The statement, delivered by advocate general Niilo Jääskinen is a blow against the long-running argument over the “right to be forgotten” in Europe. Although the court is not bound by Jääskinen’s opinion, in the majority of cases judges follow such recommendations.

"Requesting search engine service providers to suppress legitimate and legal information that has entered the public domain would entail an interference with the freedom of expression,” said Mr Jääskinen in a statement delivered on behalf of the court.

“Search engine service providers are not responsible, on the basis of the data protection directive, for personal data appearing on web pages they process,"

The case stemmed from the complaint of a Spanish man who, after his home was repossessed, found that an auction of his property could be found by Google. The man asked for this information to be deleted and Spain’s courts upheld the complaint.

This case was then referred to the European court of Justice in March 2012, after Google challenged the decision. It is one of 180 similar Spanish cases which are pending the court’s decision, not due before the end of 2013.

In an emailed statement Google’s Bill Echikson said that “This is a good opinion for free expression.

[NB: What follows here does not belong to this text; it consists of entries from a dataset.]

-- ==== Sys2Proof/Machine/Rings.lean ====
section
/-! DEFINITION. Descriptor rings, doorbells and interrupts (chapter 13): the three doorbells, fetch and acceptance, the
conditions under which a descriptor starts, and the unmasking of a vector. -/

namespace Sys2Proof.Machine

/-! ## The running context of a partition (R452 to R454) -/

/-- Whether a context of a partition is runnable on a die (R452). -/
def State.runnable (s : State) (d p c : Nat) : Bool :=
  ((List.range 32).any fun i =>
    let r := 32 * d + i
    s.ringOn r && s.ringPart r == p && s.ringCtx r == c && s.ringCi r != s.ringPi r) ||
  s.seq.works.any fun w => w.on == d && w.part == p && w.ctx == c && !w.started && w.entry.isNone

/-- SEQ_PART_STATUS.CONTEXT. -/
def State.curCtx (s : State) (d p : Nat) : Nat := s.rf d (Reg.seqPartStatus p) 0 4

/-- Sets SEQ_PART_STATUS. -/
def State.setPartStatus (s : State) (d p ctx : Nat) (switching running : Bool) : State :=
  s.setRegN d (Reg.seqPartStatus p) (ctx % 16 + 16 * b2n switching + 32 * b2n running)

/-- The next other runnable context in increasing number, wrapping, after the one running (R453). -/
def State.nextCtx (s : State) (d p : Nat) : Option Nat :=
  let c := s.curCtx d p
  minBy (fun x => (x + 15 - c) % 16) ((List.range 16).filter fun x => x != c && s.runnable d p x)

/-- Begins a switch: the outgoing context stops accepting and starting (R454). -/
def State.beginSwitch (s : State) (d p c : Nat) : State :=
  let s := s.setPartStatus d p (s.curCtx d p) true true
  { s with seq.switchTo := kvPut s.seq.switchTo (16 * d + p) c }

/-- What a die does when the running context of a partition is not runnable: it begins a switch to the next runnable one, and
with no context running that one runs at once (R453, R456). -/
def State.leaveIdle (s : State) (d p : Nat) : State :=
  let v := s.regN d (Reg.seqPartStatus p)
  if !s.partOn d p || bit v 4 || s.runnable d p (fld v 0 4) && bit v 5 then s
  else if bit v 5 then
    match s.nextCtx d p with
    | some c => s.beginSwitch d p c
    | none => s
  else if s.runnable d p (fld v 0 4) then s.setPartStatus d p (fld v 0 4) false true
  else
    match s.nextCtx d p with
    | some c => s.setPartStatus d p c false true
    | none => s

/-! ## Doorbells (R417 to R419, R474, R483, R484) -/

/-- Whether a package ring is the serving ring of an enabled stream (R474). -/
def State.isServing (s : State) (r : Nat) : Bool :=
  (List.range s.part.parts).any fun p =>
    let c := s.regN 0 (Reg.seqSrvCtrl p)
    bit c 0 && r == 32 * fld c 1 3 + fld c 4 5

/-- The DOORBELL event of a ring (Table 13-7): payload from byte 4. -/
def State.doorbellEvent (s : State) (r value cause : Nat) : State :=
  s.event (s.ringPart r) 0x04 (ringDie r) r (natLe 1 r ++ natLe 3 0 ++ natLe 8 value ++ natLe 1 cause)

/-- A rejected doorbell: counted, BAD_DOORBELL set, event posted (R418). -/
def State.rejectBell (s : State) (r value cause : Nat) : State :=
  let s := s.bump (ringDie r) (Reg.ringCntLo 3) 1
  let s := s.setRingStat r 3 true
  s.doorbellEvent r value cause

/-- Counts a taken doorbell. -/
def State.takenBell (s : State) (r : Nat) : State := s.bump (ringDie r) (Reg.ringCntLo 2) 1

/-- The producer doorbell at offset 0x000, with its tests (R418, R474). -/
def State.bellPi (s : State) (r value : Nat) (m : Master) : State :=
  let v := value % 2 ^ 32
  if s.isServing r && m ≠ .sequencer then
    (s.bump (ringDie r) (Reg.ringCntLo 3) 1).doorbellEvent r value 4
  else if value / 2 ^ 32 ≠ 0 then s.rejectBell r value 1
  else if !s.ringOn r then s.rejectBell r value 2
  else if modSub 32 v (s.ringPi r) ≤ s.ringSize r - modSub 32 (s.ringPi r) (s.ringCi r) then
    ((s.setRing r Reg.ringPi v).takenBell r).leaveIdle (ringDie r) (s.ringPart r)
  else s.rejectBell r value 0

/-- ARM asks for an interrupt at the next completion (Table 13-1): arming only records the wish. -/
def armList (l : List Nat) (x : Nat) (arm : Bool) : List Nat := if arm then addNew x l else l

/-- The completion-queue doorbell at offset 0x008 (R418). -/
def State.bellCq (s : State) (r value : Nat) : State :=
  let v := value % 2 ^ 32
  if value / 2 ^ 33 ≠ 0 then s.rejectBell r value 1
  else if !s.ringOn r then s.rejectBell r value 2
  else if modSub 32 v (s.cqHead r) ≤ modSub 32 (s.cqTail r) (s.cqHead r) then
    let s := (s.setRing r Reg.cqHead v).takenBell r
    { s with seq.cqArm := armList s.seq.cqArm r (bit value 32) }
  else s.rejectBell r value 0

We're glad to see it supports our long-held view that requiring search engines to suppress 'legitimate and legal information' would amount to censorship.”

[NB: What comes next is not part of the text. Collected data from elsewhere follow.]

-- ==== Sys2Proof/Machine/Matrix.lean ====
section
/-! DEFINITION. The matrix engines (chapter 4) with zero skipping and 2:4 operands (chapter 5): the MATRIX descriptor, the
stationary front, passes, skips and drains. -/

namespace Sys2Proof.Machine

/-! ## Engines of a partition (Table 14-1, R450, R653) -/

/-- ME_CTRL bit `i` of an engine. -/
def State.meCtrl (s : State) (d e i : Nat) : Bool := s.rbit d (Reg.meCtrl e) i

/-- Whether a matrix engine takes work: enabled, in service, its die not fenced (R130). -/
def State.meOn (s : State) (d e : Nat) : Bool := s.meCtrl d e 0 && !s.unitOut d e && !s.dieOut d

/-- Whether a matrix engine belongs to a partition. -/
def State.meOwned (s : State) (d p e : Nat) : Bool := s.ownsHalf d p (2 * d + e / 2)

/-- A matrix engine at rest. -/
def Eng.idle (d e : Nat) : Eng := ⟨d, e, [], none, 0, none, [], none, 0, 0, [], none⟩

/-- The state of a matrix engine. -/
def State.eng (s : State) (d e : Nat) : Eng := (s.engs.find? fun x => x.d == d && x.e == e).getD (Eng.idle d e)

/-- Replaces the state of a matrix engine. -/
def State.setEng (s : State) (x : Eng) : State :=
  { s with engs := (s.engs.filter fun y => !(y.d == x.d && y.e == x.e)) ++ [x] }

/-- Descriptors started on unit `u` of a die (RAS_UNIT number) and not completed: its queued descriptors (R653). -/
def State.queued (s : State) (d u : Nat) : Nat :=
  (s.seq.works.filter fun w => (w.die == d && w.engine == some u) || w.stages.contains (d, u)).length

/-- What binding to one unit of a kind gives (R450, R653): a status code, the wait code 255, or the unit. `us` are the
units of the kind on the die, `named` the one that UNIT names. -/
def chooseUnit (us : List Nat) (named : Option Nat) (owned on can : Nat → Bool) (queued : Nat → Nat) : Nat × Nat :=
  match named with
  | some u => if !owned u then (4, 0) else if !on u then (7, 0) else if can u then (0, u) else (255, 0)
  | none =>
    let live := us.filter fun u => owned u && on u
    match minBy queued (live.filter can) with
    | some u => (0, u)
    | none => (if live.isEmpty then 7 else 255, 0)

/-- The matrix engine that a descriptor binds to when it starts now (R653). -/
def State.chooseMe (s : State) (w : Work) (unit : Nat) : Nat × Nat :=
  let d := w.die
  chooseUnit [0, 1, 2, 3] (if unit = 0 then none else some (unit - 1)) (s.meOwned d w.part) (s.meOn d)
    (fun e => (s.eng d e).queue.isEmpty && (unit != 0 || !s.spokenFor w (e + 1))) (s.queued d)

/-! ## Operand pairs (Table 04-1) -/

/-- Classes of element formats in Table 04-1: 0 FP32, 1 16-bit, 2 the seven 8- and 6-bit formats, 3 MXFP4 and NB4,
4 INT8, 5 INT4, 6 none. -/
def pairClass (f : Nat) : Nat :=
  match f with
  | 0 => 0 | 1 | 2 => 1 | 3 | 4 | 5 | 6 | 7 | 8 | 10 => 2 | 9 | 13 => 3 | 11 => 4 | 12 => 5 | _ => 6

/-- κ and σ of a pair of stationary and moving formats; none for a pair not in Table 04-1 (R100, R101). -/
def pairOf (fs fx : Nat) : Option (Nat × Nat) :=
  match pairClass fs, pairClass fx with
  | 0, 0 => some (1, 16)
  | 1, 1 | 1, 2 | 1, 3 | 2, 1 | 3, 1 => some (1, 2)
  | 2, 2 | 3, 2 | 2, 3 => some (1, 1)
  | 3, 3 => some (2, 1)
  | 4, 4 | 4, 5 | 5, 4 => some (1, 1)
  | 5, 5 => some (2, 1)
  | _, _ => none

/-! ## The descriptor -/

/-- The fields of a MATRIX descriptor (Table 13-3). -/
structure Mtx where
  x      : Nat
  s      : Nat
  o      : Nat
  m      : Nat
  k      : Nat
  n      : Nat
  gear   : Nat
  acc    : Bool
  ofmt   : Nat
  unit   : Nat
  rsvd   : Nat
  step   : Nat
  kw     : Nat
  cc     : Nat
  span   : Nat
  obj    : Nat
deriving DecidableEq, Repr

/-- The fields of an accepted MATRIX. -/
def Work.mtx (w : Work) : Mtx :=
  let v := w.f 26 8
  ⟨w.addr 8, w.addr 14, w.addr 20, fld v 0 11, fld v 11 20, fld v 31 20, fld v 51 2, fld v 53 1 == 1, fld v 54 4,
    fld v 58 3, fld v 61 3 + w.f 46 1 / 16 + leAt w.bytes 54 10, w.f 34 4, w.f 46 1 % 16, w.f 47 1, w.f 48 2, w.f 50 4⟩

/-- The scaling fields of a MATRIX. -/
def Work.mtxScaling (w : Work) : Scaling := w.scaling 38 39 40 44

/-- Tiles that cover a length. -/
def tilesOf (n : Nat) : Nat := (n + 127) / 128

/-- The gear that GEAR selects (R119): whether it is gear W. -/
def Mtx.gearW (c : Mtx) (wEn : Bool) (sigma : Nat) : Bool :=
  c.gear == 2 || (c.gear == 0 && wEn && decide (c.m ≤ 256) && decide (c.m * sigma < 128))

/-- Whether row reuse is asked for. -/
def Mtx.reuse (c : Mtx) : Bool := c.kw != 0

/-- Whether row reuse may run (R124). -/
def Mtx.reuseOk (c : Mtx) (en gearW : Bool) (kappa fx : Nat) : Bool :=
  !c.reuse ||
    (en && decide (2 ≤ c.kw) && decide (c.kw ≤ 8) && (c.cc == 16 || c.cc == 32 || c.cc == 64 || c.cc == 128) &&
      decide (c.kw * c.cc ≤ 128) && decide (1 ≤ c.span) && !gearW && kappa == 1 && (!isBlock fx || c.cc % 32 == 0))

/-- The ranges of a MATRIX. The strides are those of the formats in the first tile of each operand. -/
def mtxRanges (s : State) (w : Work) : List Rng :=
  let c := w.mtx
  let tx := tilesOf c.m * tilesOf c.k
  let ts := tilesOf c.n * tilesOf c.k
  let dest := tilesOf c.m * tilesOf c.n * tileStride c.ofmt
  [⟨c.x, tx * tileStride (s.srcFmt c.x), false⟩, ⟨c.s, ts * tileStride (s.srcFmt c.s), false⟩, ⟨c.o, dest, true⟩]

/-- κ of a descriptor, doubled for a 2:4 stationary operand (R102), with σ. -/
def State.mtxPair (s : State) (c : Mtx) : Option (Nat × Nat) :=
  let hs := s.hdr c.s
  (pairOf hs.fmt (s.hdr c.x).fmt).map fun p => (if hs.sparse then 2 * p.1 else p.1, p.2)

/-- Whether the incoming accumulator tile at an address may be taken (R101, R138). -/
def State.accTileOk (s : State) (a : Nat) (int : Bool) : Bool :=
  let h := s.hdr a
  h.ok && !h.sparse && (!int || h.fmt == 14)

/-- Whether a stationary tile may be taken (R24, R138). -/
def State.statTileOk (s : State) (a : Nat) : Bool :=
  let h := s.hdr a
  h.ok && (!h.sparse || (h.fmt != 14 && h.cols % 4 == 0 && s.nibblesOk a h))

/-- The engine whose ME_CTRL a descriptor's fields are held against: the one that UNIT names, or the one that a descriptor
without a unit binds to when it can start; none before that (R123, R124). -/
def State.mtxEngine (s : State) (w : Work) : Option Nat :=
  let c := w.mtx
  let (uc, e) := s.chooseMe w c.unit
  if c.unit = 0 then (if uc = 0 then some e else none) else some (c.unit - 1)

/-- The codes that the gear and row-reuse fields give (R119, R123, R124), whether or not the operands can be read: `pair` holds
κ and σ where the operands' formats make a pair, and a condition that nothing decides yet is taken as met. The range of M is
the gear's, and the automatic choice takes gear W only for an M that gear W allows. -/
def State.mtxGearCodes (s : State) (w : Work) (pair : Option (Nat × Nat)) : List Nat :=
  let c := w.mtx
  let on := fun i => match s.mtxEngine w with | some e => s.meCtrl w.die e i | none => true
  let gw := match s.mtxEngine w, pair with
    | some e, some (_, sigma) => c.gearW (s.meCtrl w.die e 1) sigma
    | _, _ => c.gear == 2
  let kappa := match pair with | some p => p.1 | none => 1
  let fx := if pair.isSome then (s.hdr c.x).fmt else 0
  [need (decide (1 ≤ c.m) && decide (c.m ≤ (if c.gear = 2 then 256 else 1024)) && (c.gear != 2 || on 1)),
   need (c.reuseOk (on 2) gw kappa fx)]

Google have previously argued that there are "clear societal reasons why this kind of information should be publicly available” and, in an interview with the Financial Times, said that any restrictions would “really hurt innovation.

The court’s decision is based on a reading of the current Data Protection Directive, which controls how personal data appears on websites and whether companies like Google count as publishers or simply hosts.

Jääskinen judged that under current law Google cannot be considered a ‘controller’ of personal data and therefore has no responsibility to remove information, unless it is false, libellous or criminal.